### DATA SUPPLIED

▬▬▬▬▬▬

-- ==== Sys2Proof/Machine/Arithmetic.lean ====
section
/-! DEFINITION. Arithmetic, compare, increment and decrement (spec/43_arithmetic.md, R130 to R143). -/

namespace Sys2Proof.Machine

/-! The operations, once each. -/

/-- ADC (R132), binary whatever D holds (R131). -/
def opAdc : Operation := fun m s =>
  let s1 := m.fetch s
  (s1.addToA s1.fetched, true)

/-- SBC (R133): the adder on n = m ^ 0xFF. -/
def opSbc : Operation := fun m s =>
  let s1 := m.fetch s
  (s1.addToA (s1.fetched ^^^ 0xFF#8), true)

/-- CMP (R135). -/
def opCmp : Operation := fun m s =>
  let s1 := m.fetch s
  (s1.compare s1.a s1.fetched, true)

/-- CPX (R136). -/
def opCpx : Operation := fun m s =>
  let s1 := m.fetch s
  (s1.compare s1.x s1.fetched, false)

/-- CPY (R137). -/
def opCpy : Operation := fun m s =>
  let s1 := m.fetch s
  (s1.compare s1.y s1.fetched, false)

/-- INC (R138), read-modify-write. -/
def opInc : Operation := fun m s =>
  let s1 := m.fetch s
  let v := s1.fetched + 1
  ((m.writeBack s1 v).setZN v, false)

/-- DEC (R139), read-modify-write. -/
def opDec : Operation := fun m s =>
  let s1 := m.fetch s
  let v := s1.fetched - 1
  ((m.writeBack s1 v).setZN v, false)

/-- INX (R140). -/
def opInx : Operation := fun _ s => ({ s with x := s.x + 1 }.setZN (s.x + 1), false)

/-- INY (R141). -/
def opIny : Operation := fun _ s => ({ s with y := s.y + 1 }.setZN (s.y + 1), false)

/-- DEX (R142). -/
def opDex : Operation := fun _ s => ({ s with x := s.x - 1 }.setZN (s.x - 1), false)

/-- DEY (R143). -/
def opDey : Operation := fun _ s => ({ s with y := s.y - 1 }.setZN (s.y - 1), false)

/-! The instructions: one meaning for each row of the opcode table, its opcode, base cycles, mode and operation. -/

/-- ADC #imm: 69, 2 cycles (R132). -/
def execAdcImm (imm : Byte) (s : State) : Result := fetchTick 0x69#8 2 (.imm imm) opAdc s

/-- ADC zp: 65, 3 cycles (R132). -/
def execAdcZp0 (zp : Byte) (s : State) : Result := fetchTick 0x65#8 3 (.zp0 zp) opAdc s

/-- ADC zp,X: 75, 4 cycles (R132). -/
def execAdcZpx (zp : Byte) (s : State) : Result := fetchTick 0x75#8 4 (.zpx zp) opAdc s

/-- ADC addr: 6D, 4 cycles (R132). -/
def execAdcAbs (addr : Addr) (s : State) : Result := fetchTick 0x6D#8 4 (.abs addr) opAdc s

/-- ADC base,X: 7D, 4 cycles (R132). -/
def execAdcAbx (base : Addr) (s : State) : Result := fetchTick 0x7D#8 4 (.abx base) opAdc s

/-- ADC base,Y: 79, 4 cycles (R132). -/
def execAdcAby (base : Addr) (s : State) : Result := fetchTick 0x79#8 4 (.aby base) opAdc s

/-- ADC (zp,X): 61, 6 cycles (R132). -/
def execAdcIzx (zp : Byte) (s : State) : Result := fetchTick 0x61#8 6 (.izx zp) opAdc s

/-- ADC (zp),Y: 71, 5 cycles (R132). -/
def execAdcIzy (zp : Byte) (s : State) : Result := fetchTick 0x71#8 5 (.izy zp) opAdc s

/-- SBC #imm: E9, 2 cycles (R133). -/
def execSbcImm (imm : Byte) (s : State) : Result := fetchTick 0xE9#8 2 (.imm imm) opSbc s

/-- SBC zp: E5, 3 cycles (R133). -/
def execSbcZp0 (zp : Byte) (s : State) : Result := fetchTick 0xE5#8 3 (.zp0 zp) opSbc s

/-- SBC zp,X: F5, 4 cycles (R133). -/
def execSbcZpx (zp : Byte) (s : State) : Result := fetchTick 0xF5#8 4 (.zpx zp) opSbc s

/-- SBC addr: ED, 4 cycles (R133). -/
def execSbcAbs (addr : Addr) (s : State) : Result := fetchTick 0xED#8 4 (.abs addr) opSbc s

/-- SBC base,X: FD, 4 cycles (R133). -/
def execSbcAbx (base : Addr) (s : State) : Result := fetchTick 0xFD#8 4 (.abx base) opSbc s

/-- SBC base,Y: F9, 4 cycles (R133). -/
def execSbcAby (base : Addr) (s : State) : Result := fetchTick 0xF9#8 4 (.aby base) opSbc s

/-- SBC (zp,X): E1, 6 cycles (R133). -/
def execSbcIzx (zp : Byte) (s : State) : Result := fetchTick 0xE1#8 6 (.izx zp) opSbc s

/-- SBC (zp),Y: F1, 5 cycles (R133). -/
def execSbcIzy (zp : Byte) (s : State) : Result := fetchTick 0xF1#8 5 (.izy zp) opSbc s

/-- CMP #imm: C9, 2 cycles (R135). -/
def execCmpImm (imm : Byte) (s : State) : Result := fetchTick 0xC9#8 2 (.imm imm) opCmp s

/-- CMP zp: C5, 3 cycles (R135). -/
def execCmpZp0 (zp : Byte) (s : State) : Result := fetchTick 0xC5#8 3 (.zp0 zp) opCmp s

/-- CMP zp,X: D5, 4 cycles (R135). -/
def execCmpZpx (zp : Byte) (s : State) : Result := fetchTick 0xD5#8 4 (.zpx zp) opCmp s

/-- CMP addr: CD, 4 cycles (R135). -/
def execCmpAbs (addr : Addr) (s : State) : Result := fetchTick 0xCD#8 4 (.abs addr) opCmp s

/-- CMP base,X: DD, 4 cycles (R135). -/
def execCmpAbx (base : Addr) (s : State) : Result := fetchTick 0xDD#8 4 (.abx base) opCmp s

/-- CMP base,Y: D9, 4 cycles (R135). -/
def execCmpAby (base : Addr) (s : State) : Result := fetchTick 0xD9#8 4 (.aby base) opCmp s

/-- CMP (zp,X): C1, 6 cycles (R135). -/
def execCmpIzx (zp : Byte) (s : State) : Result := fetchTick 0xC1#8 6 (.izx zp) opCmp s

/-- CMP (zp),Y: D1, 5 cycles (R135). -/
def execCmpIzy (zp : Byte) (s : State) : Result := fetchTick 0xD1#8 5 (.izy zp) opCmp s

/-- CPX #imm: E0, 2 cycles (R136). -/
def execCpxImm (imm : Byte) (s : State) : Result := fetchTick 0xE0#8 2 (.imm imm) opCpx s

/-- CPX zp: E4, 3 cycles (R136). -/
def execCpxZp0 (zp : Byte) (s : State) : Result := fetchTick 0xE4#8 3 (.zp0 zp) opCpx s

/-- CPX addr: EC, 4 cycles (R136). -/
def execCpxAbs (addr : Addr) (s : State) : Result := fetchTick 0xEC#8 4 (.abs addr) opCpx s

/-- CPY #imm: C0, 2 cycles (R137). -/
def execCpyImm (imm : Byte) (s : State) : Result := fetchTick 0xC0#8 2 (.imm imm) opCpy s

/-- CPY zp: C4, 3 cycles (R137). -/
def execCpyZp0 (zp : Byte) (s : State) : Result := fetchTick 0xC4#8 3 (.zp0 zp) opCpy s

/-- CPY addr: CC, 4 cycles (R137). -/
def execCpyAbs (addr : Addr) (s : State) : Result := fetchTick 0xCC#8 4 (.abs addr) opCpy s

/-- INC zp: E6, 5 cycles (R138). -/
def execIncZp0 (zp : Byte) (s : State) : Result := fetchTick 0xE6#8 5 (.zp0 zp) opInc s

/-- INC zp,X: F6, 6 cycles (R138). -/
def execIncZpx (zp : Byte) (s : State) : Result := fetchTick 0xF6#8 6 (.zpx zp) opInc s

/-- INC addr: EE, 6 cycles (R138). -/
def execIncAbs (addr : Addr) (s : State) : Result := fetchTick 0xEE#8 6 (.abs addr) opInc s

/-- INC base,X: FE, 7 cycles (R138). -/
def execIncAbx (base : Addr) (s : State) : Result := fetchTick 0xFE#8 7 (.abx base) opInc s

/-- DEC zp: C6, 5 cycles (R139). -/
def execDecZp0 (zp : Byte) (s : State) : Result := fetchTick 0xC6#8 5 (.zp0 zp) opDec s

/-- DEC zp,X: D6, 6 cycles (R139). -/
def execDecZpx (zp : Byte) (s : State) : Result := fetchTick 0xD6#8 6 (.zpx zp) opDec s

/-- DEC addr: CE, 6 cycles (R139). -/
def execDecAbs (addr : Addr) (s : State) : Result := fetchTick 0xCE#8 6 (.abs addr) opDec s

/-- DEC base,X: DE, 7 cycles (R139). -/
def execDecAbx (base : Addr) (s : State) : Result := fetchTick 0xDE#8 7 (.abx base) opDec s

/-- INX: E8, 2 cycles (R140). -/
def execInx (s : State) : Result := fetchTick 0xE8#8 2 .imp opInx s

/-- INY: C8, 2 cycles (R141). -/
def execIny (s : State) : Result := fetchTick 0xC8#8 2 .imp opIny s

/-- DEX: CA, 2 cycles (R142). -/
def execDex (s : State) : Result := fetchTick 0xCA#8 2 .imp opDex s

/-- DEY: 88, 2 cycles (R143). -/
def execDey (s : State) : Result := fetchTick 0x88#8 2 .imp opDey s

end Sys2Proof.Machine
end

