-- ==== Sys2Proof/Certificates/Slice0/Obligations.lean ====
section
/-! DEFINITION. The statements for the provers. Each is about every state and every operand; a docstring names the
rules it formalises. Claims about one instruction use `RunsTo` (it completes, and everything a claim may see is
accounted for) and never the scratch fields (R34, D19). -/

open Sys2Proof Sys2Proof.Machine

/-! ## Encoding and decoding -/

/-- R70 to R72, R93, R99: decoding an encoded well-formed instruction, whatever bytes follow, gives it back with
every operand at every value, and exactly its bytes are consumed. -/
def Obligations.DecodeOfEncodeIsTheInstruction : Prop :=
  ∀ (i : Instr) (rest : List Byte), i.wellFormed = true → decode (encode i ++ rest) = .ok (i, rest)

/-- R72, R99: the other direction: what the decoder reads is well formed and its encoding is the bytes read. -/
def Obligations.EncodeOfDecodeIsTheBytes : Prop :=
  ∀ (bytes rest : List Byte) (i : Instr), decode bytes = .ok (i, rest) →
    i.wellFormed = true ∧ encode i ++ rest = bytes

/-- R70, R71, R72: words written out from the spec's encodings, one for each instruction family, decode to the
instructions they stand for. -/
def Obligations.SpecWordsDecode : Prop :=
  decode [0xA9#8, 0x80#8] = .ok (.ldaImm 0x80#8, []) ∧
  decode [0x8D#8, 0x00#8, 0x02#8] = .ok (.staAbs 0x0200#16, []) ∧
  decode [0x48#8] = .ok (.pha, []) ∧
  decode [0x7D#8, 0xFF#8, 0x02#8] = .ok (.adcAbx 0x02FF#16, []) ∧
  decode [0x66#8, 0x10#8] = .ok (.rorZp0 0x10#8, []) ∧
  decode [0x6C#8, 0xFF#8, 0x02#8] = .ok (.jmpInd 0x02FF#16, []) ∧
  decode [0x00#8, 0xEA#8] = .ok (.brk, [0xEA#8]) ∧
  decode [0x02#8] = .ok (.undocumented 0x02#8, [])

/-- R100: the length of an instruction follows from its opcode alone: 1 plus the operand bytes of its mode (R73), and a
byte sequence is too short for it exactly when it ends before that length. -/
def Obligations.LengthFollowsFromTheOpcode : Prop :=
  (∀ i : Instr, i.wellFormed = true →
    (encode i).length = opcodeLength i.opcode ∧ (encode i).length = i.operand.bytes.toNat + 1) ∧
  (∀ (op : Byte) (rest : List Byte),
    decode (op :: rest) = .error (.truncated op) ↔ rest.length + 1 < opcodeLength op)

/-- R93, R99: the dispatch table has 256 entries; the 105 opcodes of R99 are its placeholders, and they alone decode to
an undocumented instruction. -/
def Obligations.PlaceholdersAreTheUndocumentedOpcodes : Prop :=
  undocumentedOpcodes.length = 105 ∧ undocumentedOpcodes.Nodup ∧
  opcodeMap.flatten.length = 256 ∧
  ∀ op b1 b2 : Byte,
    (decodeWindow op b1 b2 = .undocumented op ↔ op ∈ undocumentedOpcodes) ∧
    (opcodeBaseCycles op = none ↔ op ∈ undocumentedOpcodes)

/-! ## The tick -/

/-- R95: when the next tick fetches and the bytes at PC are those of a well-formed instruction, the tick is the
meaning of that instruction in that state, followed by the decrement of R97. -/
def Obligations.TickRunsTheDecodedInstruction : Prop :=
  ∀ (i : Instr) (s : State), i.wellFormed = true → s.FetchesNext → s.Holds i → step s = endTick (exec i s)
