/-! `countDown`: the counter only (R97) -/

@[simp] theorem State.countDown_a (s : State) : s.countDown.a = s.a := by unfold State.countDown; split <;> rfl
@[simp] theorem State.countDown_x (s : State) : s.countDown.x = s.x := by unfold State.countDown; split <;> rfl
@[simp] theorem State.countDown_y (s : State) : s.countDown.y = s.y := by unfold State.countDown; split <;> rfl
@[simp] theorem State.countDown_sp (s : State) : s.countDown.sp = s.sp := by unfold State.countDown; split <;> rfl
@[simp] theorem State.countDown_p (s : State) : s.countDown.p = s.p := by unfold State.countDown; split <;> rfl
@[simp] theorem State.countDown_pc (s : State) : s.countDown.pc = s.pc := by unfold State.countDown; split <;> rfl
@[simp] theorem State.countDown_opcode (s : State) : s.countDown.opcode = s.opcode := by unfold State.countDown; split <;> rfl
@[simp] theorem State.countDown_fetched (s : State) : s.countDown.fetched = s.fetched := by unfold State.countDown; split <;> rfl
@[simp] theorem State.countDown_addrAbs (s : State) : s.countDown.addrAbs = s.addrAbs := by unfold State.countDown; split <;> rfl
@[simp] theorem State.countDown_addrRel (s : State) : s.countDown.addrRel = s.addrRel := by unfold State.countDown; split <;> rfl
@[simp] theorem State.countDown_connected (s : State) : s.countDown.connected = s.connected := by unfold State.countDown; split <;> rfl
@[simp] theorem State.countDown_fault (s : State) : s.countDown.fault = s.fault := by unfold State.countDown; split <;> rfl
@[simp] theorem State.countDown_refused (s : State) : s.countDown.refused = s.refused := by unfold State.countDown; split <;> rfl
@[simp] theorem State.countDown_irqLine (s : State) : s.countDown.irqLine = s.irqLine := by unfold State.countDown; split <;> rfl
@[simp] theorem State.countDown_nmiLine (s : State) : s.countDown.nmiLine = s.nmiLine := by unfold State.countDown; split <;> rfl
@[simp] theorem State.countDown_nmiPending (s : State) : s.countDown.nmiPending = s.nmiPending := by unfold State.countDown; split <;> rfl
@[simp] theorem State.countDown_mem (s : State) : s.countDown.mem = s.mem := by unfold State.countDown; split <;> rfl
@[simp] theorem State.countDown_params (s : State) : s.countDown.params = s.params := by unfold State.countDown; split <;> rfl

theorem State.countDown_of_pos (s : State) (h : s.cycles ≠ 0) : s.countDown = { s with cycles := s.cycles - 1 } :=
  if_neg h

theorem State.countDown_of_zero (s : State) (h : s.cycles = 0) : s.countDown = s := if_pos h

/-! What reads only one part of the state. -/

theorem State.read_of_mem_eq (s t : State) (h : t.mem = s.mem) (addr : Addr) : t.read addr = s.read addr := by
  unfold State.read; rw [h]

theorem State.getFlag_of_p_eq (s t : State) (h : t.p = s.p) (f : Flag) : t.getFlag f = s.getFlag f := by
  unfold State.getFlag; rw [h]

end Sys2Proof.Machine
end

▬▬▬▬▬▬

### WHAT THIS TASK INVOLVES
Copy out only the lines of the records above from the one with "s.addrRel := by unfold State.countDown; split <;> rfl" through the one with "s.connected := by unfold State.countDown; split <;> rfl", exactly as they stand, both included.

### ANSWER TO THIS TASK
@[simp] theorem State.countDown_addrRel (s : State) : s.countDown.addrRel = s.addrRel := by unfold State.countDown; split <;> rfl
@[simp] theorem State.countDown_connected (s : State) : s.countDown.connected = s.connected := by unfold State.countDown; split <;> rfl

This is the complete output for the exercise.